Examination Guidance
- Identify the original quantity before calculating percentage change.
- For repeated changes, use repeated multipliers rather than adding percentages.
- Keep full calculator precision until the final line.
- Reverse percentage questions require division by the multiplier.
Common Mistakes
- Dividing percentage change by the final value instead of the original value.
- Adding repeated percentage changes, e.g. saying two 10% increases equal exactly 20%.
- Using 0.15 as the multiplier for a 15% increase; the multiplier is 1.15.
- Subtracting 20% of the selling price to recover a cost price after a 20% markup.
Knowledge Check
1. Find 12% of 850.
Answer
102.
2. Express 42 as a percentage of 56.
Answer
75%.
3. A value falls from 320 to 272. Find the percentage decrease.
Answer
15%.
4. Find the amount after $6000 is invested for 4 years at 5% compound interest.
Answer
6000(1.05)^4=7293.04 dollars.
5. A jacket costs $68 after a 15% discount.
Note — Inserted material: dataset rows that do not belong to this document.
-- ==== Sys2Proof/Laws/Frames.lean ====
section
/-!
SUPPORT. What each shared operation leaves of the two memories: the ones that store nothing leave every byte
(`_stores`), the ones that store keep the canonical form (`_inForm`), and what a fault, a result or a flag can change.
-/
set_option Elab.async false
namespace Sys2Proof.Machine

theorem ite_stores {c : Prop} [Decidable c] {a b s : State} (ha : a.mem = s.mem ∧ a.hostMem = s.hostMem)
    (hb : b.mem = s.mem ∧ b.hostMem = s.hostMem) :
    (if c then a else b).mem = s.mem ∧ (if c then a else b).hostMem = s.hostMem := by
  split <;> assumption

theorem foldl_stores {α : Type} {f : State → α → State} (h : ∀ s x, (f s x).mem = s.mem ∧ (f s x).hostMem = s.hostMem)
    (l : List α) (s : State) : (l.foldl f s).mem = s.mem ∧ (l.foldl f s).hostMem = s.hostMem := by
  induction l generalizing s with
  | nil => exact ⟨rfl, rfl⟩
  | cons a l ih => exact ⟨(ih _).1.trans (h s a).1, (ih _).2.trans (h s a).2⟩

theorem foldl_stores_of {α : Type} {f : State → α → State} {s t : State}
    (h : ∀ s x, (f s x).mem = s.mem ∧ (f s x).hostMem = s.hostMem) (l : List α)
    (hs : t.mem = s.mem ∧ t.hostMem = s.hostMem) : (l.foldl f t).mem = s.mem ∧ (l.foldl f t).hostMem = s.hostMem :=
  ⟨(foldl_stores h l t).1.trans hs.1, (foldl_stores h l t).2.trans hs.2⟩

@[simp] theorem State.poisonSector_stores (s : State) (sec : Nat) :
    (s.poisonSector sec).mem = s.mem ∧ (s.poisonSector sec).hostMem = s.hostMem := ⟨rfl, rfl⟩

@[simp] theorem State.coverSector_stores (s : State) (sec lo w : Nat) :
    (s.coverSector sec lo w).mem = s.mem ∧ (s.coverSector sec lo w).hostMem = s.hostMem := by
  unfold State.coverSector
  dsimp only; (repeat' split) <;> simp

theorem State.modHub_stores (s : State) (f : Hub → Hub) :
    (s.modHub f).mem = s.mem ∧ (s.modHub f).hostMem = s.hostMem := ⟨rfl, rfl⟩

@[simp] theorem State.fresh_stores (s : State) :
    (s.fresh).2.mem = s.mem ∧ (s.fresh).2.hostMem = s.hostMem := ⟨rfl, rfl⟩

@[simp] theorem State.endUnit_stores (s : State) (code c unit node origin : Nat) (tag : Tag) (cause : Nat) :
    (s.endUnit code c unit node origin tag cause).mem = s.mem ∧ (s.endUnit code c unit node origin tag cause).hostMem = s.hostMem := by
  unfold State.endUnit
  (repeat' split) <;> simp

@[simp] theorem State.fail_stores (s : State) (f : Firing) (code : Nat) (cause : Nat) :
    (s.fail f code cause).mem = s.mem ∧ (s.fail f code cause).hostMem = s.hostMem := by
  simp [State.fail]

@[simp] theorem State.failFrame_stores (s : State) (f : Firing) (code : Nat) :
    (s.failFrame f code).mem = s.mem ∧ (s.failFrame f code).hostMem = s.hostMem := by
  simp [State.failFrame]

@[simp] theorem State.refuseCycle_stores (s : State) :
    (s.refuseCycle).mem = s.mem ∧ (s.refuseCycle).hostMem = s.hostMem := by
  exact ⟨rfl, rfl⟩

@[simp] theorem State.ask_stores (s : State) (c agent id pba : Nat) :
    (s.ask c agent id pba).mem = s.mem ∧ (s.ask c agent id pba).hostMem = s.hostMem := by
  unfold State.ask
  (repeat' split) <;> simp

@[simp] theorem State.homeAnswer_stores (s : State) (m c agent id pba : Nat) :
    (s.homeAnswer m c agent id pba).mem = s.mem ∧ (s.homeAnswer m c agent id pba).hostMem = s.hostMem := ⟨rfl, rfl⟩

@[simp] theorem State.waitReq_stores (s : State) (c agent : Nat) (b : Bool) :
    (s.waitReq c agent b).mem = s.mem ∧ (s.waitReq c agent b).hostMem = s.hostMem := by
  exact ⟨rfl, rfl⟩

@[simp] theorem State.lineHere_stores (s : State) (c agent l : Nat) :
    (s.lineHere c agent l).mem = s.mem ∧ (s.lineHere c agent l).hostMem = s.hostMem := by
  exact ⟨rfl, rfl⟩

theorem State.fetchLine_stores (c agent holder : Nat) (p : State × Bool) (line : Nat) :
    (State.fetchLine c agent holder p line).1.mem = p.1.mem ∧ (State.fetchLine c agent holder p line).1.hostMem = p.1.hostMem := by
  unfold State.fetchLine
  dsimp only; (repeat' split) <;> simp

@[simp] theorem State.fetchLines_stores (s : State) (c agent holder : Nat) (lines : List Nat) :
    (s.fetchLines c agent holder lines).2.mem = s.mem ∧ (s.fetchLines c agent holder lines).2.hostMem = s.hostMem := by
  unfold State.fetchLines
  dsimp only
  split
  · simp
  · simp only [State.waitReq_stores]
    have h (l : List Nat) (p : State × Bool) : (l.foldl (State.fetchLine c agent holder) p).1.mem = p.1.mem ∧
        (l.foldl (State.fetchLine c agent holder) p).1.hostMem = p.1.hostMem := by
      induction l generalizing p with
      | nil => exact ⟨rfl, rfl⟩
      | cons a l ih => exact ⟨(ih _).1.trans (State.fetchLine_stores c agent holder p a).1,
          (ih _).2.trans (State.fetchLine_stores c agent holder p a).2⟩
    simp [h]

@[simp] theorem State.sendTok_stores (s : State) (u src : Nat) (dst : Place) (top : Nat) (t : Token) (routed : Bool) :
    (s.sendTok u src dst top t routed).mem = s.mem ∧ (s.sendTok u src dst top t routed).hostMem = s.hostMem := by
  unfold State.sendTok; (repeat' split) <;> simp

@[simp] theorem State.launchTok_stores (s : State) (u : Nat) (x2 : Delivery) :
    (s.launchTok u x2).mem = s.mem ∧ (s.launchTok u x2).hostMem = s.hostMem := by
  unfold State.launchTok
  (repeat' split) <;> simp

@[simp] theorem State.faultTok_stores (s : State) (f : Firing) (t : Token) :
    (s.faultTok f t).mem = s.mem ∧ (s.faultTok f t).hostMem = s.hostMem := ⟨rfl, rfl⟩

@[simp] theorem State.emit_stores (s : State) (f : Firing) (outs : List (Dest × Token)) :
    (s.emit f outs).mem = s.mem ∧ (s.emit f outs).hostMem = s.hostMem := by
  unfold State.emit
  (repeat' split) <;> (try simp) <;> (refine foldl_stores_of (fun s x => ?_) _ ?_ <;> (repeat' split) <;> simp)

@[simp] theorem State.emitBoth_stores (s : State) (f : Firing) (d : Dests) (t : Token) :
    (s.emitBoth f d t).mem = s.mem ∧ (s.emitBoth f d t).hostMem = s.hostMem := by
  simp [State.emitBoth]

@[simp] theorem State.emitBubble_stores (s : State) (f : Firing) (d : Dests) :
    (s.emitBubble f d).mem = s.mem ∧ (s.emitBubble f d).hostMem = s.hostMem := by
  simp [State.emitBubble]

@[simp] theorem State.freeFrame_stores (s : State) (t : Tag) :
    (s.freeFrame t).mem = s.mem ∧ (s.freeFrame t).hostMem = s.hostMem := by
  unfold State.freeFrame
  (repeat' split) <;> simp

@[simp] theorem State.settleFrame_stores (s : State) (t : Tag) (fr : Frame) :
    (s.settleFrame t fr).mem = s.mem ∧ (s.settleFrame t fr).hostMem = s.hostMem := by
  unfold State.settleFrame
  (repeat' split) <;> simp

@[simp] theorem State.latch_stores (s : State) (c u : Nat) (e : MEntry) :
    (s.latch c u e).mem = s.mem ∧ (s.latch c u e).hostMem = s.hostMem := ⟨rfl, rfl⟩

@[simp] theorem State.rehold_stores (s : State) (f : Firing) (why : Option Nat) :
    (s.rehold f why).mem = s.mem ∧ (s.rehold f why).hostMem = s.hostMem := ⟨rfl, rfl⟩

@[simp] theorem State.pendAsk_stores (s : State) (f : Firing) (i : Instr) (w : Waiting) (pba : Nat) :
    (s.pendAsk f i w pba).mem = s.mem ∧ (s.pendAsk f i w pba).hostMem = s.hostMem := by
  simp [State.pendAsk]

@[simp] theorem State.waveDone_stores (s : State) (f : Firing) (w : WaveLit) :
    (s.waveDone f w).mem = s.mem ∧ (s.waveDone f w).hostMem = s.hostMem := ⟨rfl, rfl⟩

@[simp] theorem State.modGal_stores (s : State) (g : Nat) (f : Galley → Galley) :
    (s.modGal g f).mem = s.mem ∧ (s.modGal g f).hostMem = s.hostMem := by
  unfold State.modGal
  (repeat' split) <;> simp

@[simp] theorem State.mergeVc_stores (s : State) (g : Nat) (e : GEnt) :
    (s.mergeVc g e).mem = s.mem ∧ (s.mergeVc g e).hostMem = s.hostMem := by
  unfold State.mergeVc
  (repeat' split) <;> simp

@[simp] theorem State.waitApp_stores (s : State) (c place : Nat) (b : Bool) :
    (s.waitApp c place b).mem = s.mem ∧ (s.waitApp c place b).hostMem = s.hostMem := by
  exact ⟨rfl, rfl⟩

@[simp] theorem State.mirrorUpdate_stores (s : State) (d g : Nat) :
    (s.mirrorUpdate d g).mem = s.mem ∧ (s.mirrorUpdate d g).hostMem = s.hostMem := ⟨rfl, rfl⟩

@[simp] theorem State.captureBefore_stores (s : State) (c : Nat) (e : GEnt) :
    (s.captureBefore c e).mem = s.mem ∧ (s.captureBefore c e).hostMem = s.hostMem := ⟨rfl, rfl⟩

@[simp] theorem State.clearViews_stores (s : State) (c : Nat) :
    (s.clearViews c).mem = s.mem ∧ (s.clearViews c).hostMem = s.hostMem := ⟨rfl, rfl⟩

@[simp] theorem State.acquireOne_stores (s : State) (c g q : Nat) :
    (s.acquireOne c g q).1.mem = s.mem ∧ (s.acquireOne c g q).1.hostMem = s.hostMem := by
  unfold State.acquireOne
  dsimp only; (repeat' split) <;> simp

@[simp] theorem State.acqWait_stores (s : State) (c : Nat) (seen : Bool) (l : List (Nat × Nat)) :
    (s.acqWait c seen l).mem = s.mem ∧ (s.acqWait c seen l).hostMem = s.hostMem := by
  unfold State.acqWait; (repeat' split) <;> simp

@[simp] theorem State.tlbTouch_stores (s : State) (c va : Nat) :
    (s.tlbTouch c va).mem = s.mem ∧ (s.tlbTouch c va).hostMem = s.hostMem := by
  unfold State.tlbTouch; dsimp only; (repeat' split) <;> simp

@[simp] theorem State.noteWalk_stores (s : State) :
    (s.noteWalk).mem = s.mem ∧ (s.noteWalk).hostMem = s.hostMem := by
  exact ⟨rfl, rfl⟩

@[simp] theorem State.startWalk_stores (s : State) (c va : Nat) (kind : AccKind) (f : Firing) (ch : Option Nat) :
    (s.startWalk c va kind f ch).2.mem = s.mem ∧ (s.startWalk c va kind f ch).2.hostMem = s.hostMem := by
  unfold State.startWalk
  dsimp only; (repeat' split) <;> simp

@[simp] theorem State.startDirty_stores (s : State) (c va : Nat) :
    (s.startDirty c va).2.mem = s.mem ∧ (s.startDirty c va).2.hostMem = s.hostMem := by
  unfold State.startDirty
  dsimp only; (repeat' split) <;> simp

@[simp] theorem State.abufWrite_stores (s : State) (c off w v : Nat) :
    (s.abufWrite c off w v).mem = s.mem ∧ (s.abufWrite c off w v).hostMem = s.hostMem := ⟨rfl, rfl⟩

@[simp] theorem State.bankAsk_stores (s : State) (c key who off w : Nat) (store : Option Nat) :
    (s.bankAsk c key who off w store).mem = s.mem ∧ (s.bankAsk c key who off w store).hostMem = s.hostMem := by
  exact ⟨rfl, rfl⟩

@[simp] theorem State.bankDrop_stores (s : State) (c key : Nat) :
    (s.bankDrop c key).mem = s.mem ∧ (s.bankDrop c key).hostMem = s.hostMem := by
  exact ⟨rfl, rfl⟩

@[simp] theorem State.bufAsk_stores (s : State) (c unit owner key off w : Nat) (store : Option Nat) :
    (s.bufAsk c unit owner key off w store).mem = s.mem ∧ (s.bufAsk c unit owner key off w store).hostMem = s.hostMem := by
  unfold State.bufAsk; (repeat' split) <;> simp

theorem State.bufGot_stores {s s' : State} {c owner key v : Nat} (h : s.bufGot c owner key = some (v, s')) :
    s'.mem = s.mem ∧ s'.hostMem = s.hostMem := by
  unfold State.bufGot at h
  split at h
  · split at h
    · cases h; simp
    · cases h
  · obtain ⟨m, -, hm⟩ := List.exists_of_findSome?_eq_some h
    (repeat' split at hm) <;> (try cases hm) <;> simp

@[simp] theorem State.setFlags_stores (s : State) (f : Firing) (flags : Nat) :
    (s.setFlags f flags).mem = s.mem ∧ (s.setFlags f flags).hostMem = s.hostMem := by
  unfold State.setFlags
  (repeat' split) <;> simp

@[simp] theorem State.noteTrap_stores (s : State) (c : Nat) :
    (s.noteTrap c).mem = s.mem ∧ (s.noteTrap c).hostMem = s.hostMem := by
  unfold State.noteTrap
  (repeat' split) <;> simp

@[simp] theorem State.raise_stores (s : State) (f : Firing) (flags : Nat) (force : Bool) :
    (s.raise f flags force).mem = s.mem ∧ (s.raise f flags force).hostMem = s.hostMem := by
  unfold State.raise
  dsimp only; (repeat' split) <;> simp

@[simp] theorem State.finish_stores (s : State) (f : Firing) (d : Dests) (x3 : Comp) :
    (s.finish f d x3).mem = s.mem ∧ (s.finish f d x3).hostMem = s.hostMem := by
  unfold State.finish
  (repeat' split) <;> simp

@[simp] theorem State.compute_stores (s : State) (d : Dests) (g : Computes) :
    (s.compute d g).mem = s.mem ∧ (s.compute d g).hostMem = s.hostMem := by
  unfold State.compute
  dsimp only; (repeat' split) <;> simp

@[simp] theorem State.allocate_stores (s : State) (f : Firing) (op : AllocOp) (nm1 : Nat) (d : Dests) (slot : Nat) :
    (s.allocate f op nm1 d slot).mem = s.mem ∧ (s.allocate f op nm1 d slot).hostMem = s.hostMem := by
  unfold State.allocate
  (repeat' split) <;> simp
Find its original price.
Answer
$80.
Mixed Review With Full Solutions
1. Express 84 as a percentage of 240.
84/240\times100\%=35\%.
2. A value increases by 25% and then decreases by 20%. Show that it returns to its original value.
The combined multiplier is 1.25\times0.80=1, so the final value equals the original.
3. A savings account grows to 132 651 after 3 years at 5% compound interest. Find the initial deposit.
P=132651/(1.05)^3=114600.
4. A school’s pass rate rises from 72% to 81%. State the rise in percentage points and the percentage increase.
Rise is 9 percentage points. Relative increase =9/72\times100\%=12.5\%.